[Saved data entries]
-- ==== Sys2Proof/Machine/Can.lean ====
section
/-! DEFINITION. Commands of the CAN ports (R302 to R330, R46, R507). -/

namespace Sys2Proof.Machine

/-! ### Reception (R313 to R316) -/

/-- A frame matches a filter (R313). -/
def CanFilter.hit (f : CanFilter) (x : CanFrame) : Bool :=
  !x.remote && x.ide == f.ide && (x.id.toNat &&& f.mask) == (f.id &&& f.mask) &&
    (f.fmt == 0 || (f.fmt == 1 && !x.fd) || (f.fmt == 2 && x.fd)) && decide (f.src + f.len ≤ x.payload.length)

/-- What a matching filter writes: the stamp, then the mapped bytes, at its place among the receive bytes (R309, R314, R315). -/
def CanFilter.write (f : CanFilter) (k : Nat) (x : CanFrame) : Nat × List Byte :=
  (0x800 + 0x100 * k + f.dst, (if f.stamp then toLe 4 x.sofTb.toNat else []) ++ slice x.payload f.src f.len)

/-- The filters that a frame matches, with their numbers. -/
def matching (fs : List CanFilter) (x : CanFrame) : List (Nat × CanFilter) :=
  (fs.zipIdx.map (fun p => (p.2, p.1))).filter (fun p => p.2.hit x)

/-- A matching filter's bytes reach staging (R314); a second frame within one bus cycle is an overwrite. -/
def State.canMap (s : State) (k : PortId) (x : CanFrame) (f : Nat × CanFilter) : State :=
  let w := f.2.write k.val x
  let s := { s with img := { s.img with canRx := s.img.canRx.write w.1 w.2 } }
  let again := s.cans[k].hits.getLsbD f.1
  let s := s.updCan k (fun c => { c with
    hits := if c.cycleStart.isSome then c.hits ||| (1 <<< f.1) else c.hits
    ovrcnt := if again then c.ovrcnt + 1 else c.ovrcnt })
  if again then s.canEvent k 7 else s

/-- A successful reception lowers the receive error count (ISO 11898-1, R322), outside restricted and listen-only operation. -/
def Can.goodRx (c : Can) : Can :=
  if c.restricted || c.listen then c
  else { c with recc := if 127 < c.recc then 127 else c.recc - 1 }

/-- Good frames seen by a detection (R329). -/
def satAdd16 (x : BitVec 16) : BitVec 16 := satInc x

/-- R313 to R316, R329. A valid frame arrives. -/
def execCanFrameReceived (t : Nat) (k : PortId) (frame : CanFrame) (s : State) : Host.Outcome State Fault Refusal :=
  let s := s.at t
  let c := s.cans[k]
  if c.vplus = false then .next s
  else
    match c.det with
    | .nominal =>
      let s := s.updCan k (fun c => { c with rxcnt := c.rxcnt + 1, detFrames := satAdd16 c.detFrames, detGood := c.detGood + 1 })
      .next (if 2 ≤ s.cans[k].detGood then s.updCan k (fun c => c.detDataAt 0 s.now) else s)
    | .data =>
      let s := s.updCan k (fun c => { c with
        rxcnt := c.rxcnt + 1
        detFrames := satAdd16 c.detFrames
        detGood := if frame.fd && frame.brs then c.detGood + 1 else c.detGood })
      .next (if 2 ≤ s.cans[k].detGood then s.detLock k s.cans[k].detData else s)
    | _ =>
      if c.on then
        let s := (s.updCan k (fun c => { c.goodRx with rxcnt := c.rxcnt + 1 })).canRefresh k
        match s.app.cur <|> s.app.stored with
        | none => .next s
        | some cf => .next ((matching (cf.way.filters.filter (fun f => f.port == k.val)) frame).foldl (fun s f => s.canMap k frame f) s)
      else .next s

/-! ### Transmission (R317 to R321) -/

/-- R318. A window opens: the committed payload is copied and the frame queued. -/
def execCanWindowOpen (t : Nat) (k : PortId) (entry : Nat) (s : State) : Host.Outcome State Fault Refusal :=
  let c := s.cans[k]
  match s.app.cur, c.cycleStart with
  | some cf, some n =>
    match (cf.way.entriesOf k.val)[entry]? with
    | none => .next (s.at t)
    | some e =>
      match (cf.way.bufs.filter (fun b => b.port == k.val))[e.buf]? with
      | none => .next (s.at t)
      | some b =>
        if c.armed.contains entry then
          let start := n * tickCycles
          let s := s.at (max t (s.cycleOfTb (start + e.wopen * usCycles)))
          let q : QFrame :=
            { entry := entry
              payload := s.img.com.read (0x2000 + 0x100 * k.val + b.txoff) (canPayload b.dlc)
              latest := start + e.wclose * usCycles - frameTime b c.nbt c.dbt
              attempt := false
              final := false }
          .next (s.updCan k (fun c => { c with armed := c.armed.erase entry, queue := c.queue ++ [q] }))
        else .next (s.at t)
  | _, _ => .next (s.at t)

/-- The frame as it goes out: identifier, formats, DLC, payload (log entry 4). -/
def canFrameBytes (b : CanBuf) (payload : List Byte) : List Byte :=
  toLe 4 b.id ++ [BitVec.ofNat 8 (b2n b.ide + 2 * b2n b.fdf + 4 * b2n b.brs), BitVec.ofNat 8 b.dlc] ++ payload

/-- The transmit buffer of a cycle-table entry. -/
def State.bufOf (s : State) (k : PortId) (entry : Nat) : Option CanBuf :=
  match s.app.cur with
  | none => none
  | some cf => match (cf.way.entriesOf k.val)[entry]? with
    | none => none
    | some e => (cf.way.bufs.filter (fun b => b.port == k.val))[e.buf]?

/-- R319. The port starts an attempt of the first queued frame whose start of frame still lies at or before CLOSE − T. -/
def execCanTxAttempt (t : Nat) (k : PortId) (tdelay : Byte) (s : State) : Host.Outcome State Fault Refusal :=
  let s := s.at t
  let c := s.cans[k]
  if c.on && !c.gate && !c.listen && !c.restricted && c.queue.all (fun q => !q.attempt) then
    match c.queue.find? (fun q => decide (s.tb ≤ q.latest) && !q.final) with
    | none => .next s
    | some q =>
      match s.bufOf k q.entry with
      | none => .next s
      | some b =>
        let s := s.updCan k (fun c => { c with
          queue := c.queue.map (fun x => if x.entry = q.entry then { x with attempt := true } else x)
          tdcv := if b.fdf && bit c.dbt.toNat 22 then tdelay else c.tdcv
          domRel := false })
        .next (s.emit (.canTx k (canFrameBytes b q.payload)))
  else .next s

/-- R319, R327. The attempt in progress ends; a frame that may not be retried is withdrawn. -/
def execCanTxComplete (t : Nat) (k : PortId) (result : TxResult) (s : State) : Host.Outcome State Fault Refusal :=
  let s := s.at t
  match s.cans[k].queue.find? QFrame.attempt with
  | none => .next s
  | some q =>
    match result with
    | .sent =>
      .next ((s.updCan k (fun c => { c with
        queue := c.queue.filter (fun x => x.entry != q.entry)
        txcnt := c.txcnt + 1
        tec := c.tec - 1
        domRel := false })).canRefresh k)
    | _ =>
      let s := s.updCan k (fun c => { c with
        queue := c.queue.map (fun x => { x with attempt := false })
        domRel := false })
      .next (if q.final then s.canWithdraw k q.entry else s)

/-- R319, R321. A frame that was not sent by CLOSE − T is withdrawn. -/
def execCanFrameWithdraw (t : Nat) (k : PortId) (entry : Nat) (s : State) : Host.Outcome State Fault Refusal :=
  match s.cans[k].queue.find? (fun q => q.entry == entry) with
  | none => .next (s.at t)
  | some q =>
    if q.attempt then .next (s.at t)
    else .next ((s.at (max t (s.cycleOfTb (q.latest + 1)))).canWithdraw k entry)

/-! ### Errors (R322, R329) -/

/-- R322. The port enters bus-off: frames withdrawn, nothing armed, every stale bit 1; recovery begins at once with AUTOREC. -/
def State.canBusOff (s : State) (k : PortId) : State :=
  let s := (s.updCan k (fun c => { c with
    busoff := true
    stale := BitVec.allOnes 64
    recovering := match c.cfg with | none => false | some p => p.autorec })).canRefresh k
  let s := (s.canDrainAll k).canEvent k 2
  s.canRecord k 0x52 sevFault [barWord s (canReg k 0), barWord s (canReg k 0x1C)]

/-- The error counts after an error (R322). -/
def Can.count (c : Can) (e : CanErr) : Can :=
  if e.transmitter then { c with tec := c.tec + e.weight } else { c with recc := c.recc + e.weight }

/-- R322, R324, R329. A bus error. -/
def execCanError (t : Nat) (k : PortId) (err : CanErr) (s : State) : Host.Outcome State Fault Refusal :=
  let s := s.at t
  let c := s.cans[k]
  let last : BitVec 4 := BitVec.ofNat 4 (err.code.toNat + 8 * b2n err.dphase)
  if c.vplus = false then .next s
  else
    match c.det with
    | .nominal =>
      .next (s.updCan k (fun c => { (if err.dphase then { c with detGood := 0 } else c.detNominal (c.detNom + 1)) with lasterr := last }))
    | .data =>
      .next (s.updCan k (fun c => { (if err.dphase then c.detDataAt (c.detData + 1) s.now else c.detNominal (c.detNom + 1)) with lasterr := last }))
    | _ =>
      if c.on then
        if c.restricted || c.listen then .next (s.updCan k (fun c => { c with lasterr := last }))
        else
          let s := s.updCan k (fun c => { (c.count err) with lasterr := last })
          let d := s.cans[k]
          let s := if (96 ≤ d.tec ∧ c.tec < 96) ∨ (96 ≤ d.recc ∧ c.recc < 96) then s.canEvent k 0 else s
          if 256 ≤ d.tec then .next (s.canBusOff k)
          else
            let s := s.canRefresh k
            .next (if s.cans[k].passive && !c.passive then
                let s := s.canEvent k 1
                s.canRecord k 0x51 sevNotice [barWord s (canReg k 0)]
              else s)
      else .next s

/-- R322. The 128 sequences have been seen: the port is error-active again. -/
def execCanRecoveryComplete (t : Nat) (k : PortId) (s : State) : Host.Outcome State Fault Refusal :=
  let s := s.at t
  if s.cans[k].busoff = true ∧ s.cans[k].recovering = true then
    .next (((s.updCan k (fun c => { c with
      busoff := false
      recovering := false
      tec := 0
      recc := 0 })).canRefresh k).canEvent k 3)
  else .next s

/-- R322. CAN_CTRL.RECOVER starts recovery of a port that is bus-off. -/
def execCanRecover (t : Nat) (k : PortId) (s : State) : Host.Outcome State Fault Refusal :=
  let s := s.at t
  .next (if s.steward then s.updCan k (fun c => { c with recovering := c.recovering || c.busoff }) else s)

/-! ### Supply (R46, R323) -/

/-- R323. CAN_V+ is lost. -/
def execCanVplusLost (t : Nat) (k : PortId) (s : State) : Host.Outcome State Fault Refusal :=
  let s := s.at t
  if s.cans[k].vplus then
    let s := s.canDrainAll k
    let s := (s.updCan k (fun c => { c with
      vplus := false
      integrated := false
      busoff := false
      recovering := false
      tec := 0
      recc := 0
      term := false
      det := if c.detecting then .idle else c.det
      stale := BitVec.allOnes 64 })).canRefresh k
    let s := s.canEvent k 4
    .next (s.canRecord k 0x53 sevFault [barWord s (canReg k 0)])
  else .next s

/-- The termination setting of a port that the NV store holds (R443). -/
def State.termStored (s : State) (k : PortId) : Bool := bit (u8 (recData s.nv.settled 3) k.val) 0

/-- The steward applies a port's stored termination setting (R46). -/
def State.applyTerm (s : State) (k : PortId) : State :=
  let on := s.termStored k
  s.updCan k (fun c => { c with termSet := on, term := on && c.vplus })

/-- R323, R329. CAN_V+ returns: the steward applies the stored termination setting; with AUTO, rate detection starts. -/
def execCanVplusReturn (t : Nat) (k : PortId) (s : State) : Host.Outcome State Fault Refusal :=
  let s := s.at t
  if s.cans[k].vplus then .next s
  else
    let s := s.updCan k (fun c => { c with vplus := true, integrated := false })
    let s := if s.steward then s.applyTerm k else s
    let s := s.updCan k (fun c => match c.cfg with
      | some p => if p.auto ∧ p.mode ≠ 0 then c.detBegin false s.now else c
      | none => c)
    .next (s.canRefresh k)

/-- R323. The port has integrated to the bus. -/
def execCanPortIntegrated (t : Nat) (k : PortId) (s : State) : Host.Outcome State Fault Refusal :=
  let s := s.at t
  let c := s.cans[k]
  if c.vplus = true ∧ c.integrated = false ∧ c.cfgMode ≠ 0 then
    .next (((s.updCan k (fun c => { c with integrated := true })).canRefresh k).canEvent k 5)
  else .next s

/-- R46. CAN_CTRL.TERM sets the latch, and the steward stores it. -/
def execCanTermWrite (t : Nat) (k : PortId) (on : Bool) (s : State) : Host.Outcome State Fault Refusal :=
  let s := s.at t
  if s.steward then
    let s := s.updCan k (fun c => { c with termSet := on, term := on && c.vplus })
    .next (s.recWrite 4 3 (s.cans.toList.map (fun c => BitVec.ofNat 8 (b2n c.termSet))) (fun _ => .nothing))
  else .next s

/-- R507. The transmitter has been dominant for its time-out and releases the bus until the controller sends recessive. -/
def execDominantTimeOut (t : Nat) (k : PortId) (s : State) : Host.Outcome State Fault Refusal :=
  let s := s.at t
  .next (if s.cans[k].vplus then s.updCan k (fun c => { c with domRel := true }) else s)

/-! ### Rate detection (R329) -/

/-- R329. 1 s in DATA without a frame with BRS. -/
def execRateDetectionDataTimeout (t : Nat) (k : PortId) (s : State) : Host.Outcome State Fault Refusal :=
  let c := s.cans[k]
  if c.det = .data ∧ c.detGood = 0 then .next ((s.at (max t (c.detSince + secCycles))).detLock k 3)
  else .next (s.at t)

/-- R329. The timeout of CAN_DET.TIME. -/
def execRateDetectionTimeout (t : Nat) (k : PortId) (s : State) : Host.Outcome State Fault Refusal :=
  let c := s.cans[k]
  if c.detecting = true ∧ c.detTime ≠ 0 then .next ((s.at (max t (c.detStart + c.detTime.toNat * secCycles))).detFailed k)
  else .next (s.at t)

/-- R329. CAN_DET.START: for a port that is off in the running configuration, or for any port when no application runs. -/
def execCanDetStart (t : Nat) (k : PortId) (s : State) : Host.Outcome State Fault Refusal :=
  let s := s.at t
  let c := s.cans[k]
  if s.steward then
    if (!s.app.running || c.cfgMode == 0) && !c.detecting then .next ((s.updCan k (fun c => c.detBegin true s.now)).canRefresh k)
    else .next ((s.updCan k (fun c => { c with detRefused := true })).mark (0x2020 + 0x400 * k.val) 8)
  else .next s

/-- R329. CAN_DET.ABORT ends a detection in FAILED. -/
def execCanDetAbort (t : Nat) (k : PortId) (s : State) : Host.Outcome State Fault Refusal :=
  let s := s.at t
  .next (if s.steward && s.cans[k].detecting then s.detFailed k else s)

end Sys2Proof.Machine
end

**What you are asked to do:** From the line that has "err.dphase then c.detDataAt" through the line that has "k).canEvent k 3)", copy every line exactly as it appears above, and leave out all others.

**Answer to the problem:**
      .next (s.updCan k (fun c => { (if err.dphase then c.detDataAt (c.detData + 1) s.now else c.detNominal (c.detNom + 1)) with lasterr := last }))
    | _ =>
      if c.on then
        if c.restricted || c.listen then .next (s.updCan k (fun c => { c with lasterr := last }))
        else
          let s := s.updCan k (fun c => { (c.count err) with lasterr := last })
          let d := s.cans[k]
          let s := if (96 ≤ d.tec ∧ c.tec < 96) ∨ (96 ≤ d.recc ∧ c.recc < 96) then s.canEvent k 0 else s
          if 256 ≤ d.tec then .next (s.canBusOff k)
          else
            let s := s.canRefresh k
            .next (if s.cans[k].passive && !c.passive then
                let s := s.canEvent k 1
                s.canRecord k 0x51 sevNotice [barWord s (canReg k 0)]
              else s)
      else .next s

/-- R322. The 128 sequences have been seen: the port is error-active again. -/
def execCanRecoveryComplete (t : Nat) (k : PortId) (s : State) : Host.Outcome State Fault Refusal :=
  let s := s.at t
  if s.cans[k].busoff = true ∧ s.cans[k].recovering = true then
    .next (((s.updCan k (fun c => { c with
      busoff := false
      recovering := false
      tec := 0
      recc := 0 })).canRefresh k).canEvent k 3)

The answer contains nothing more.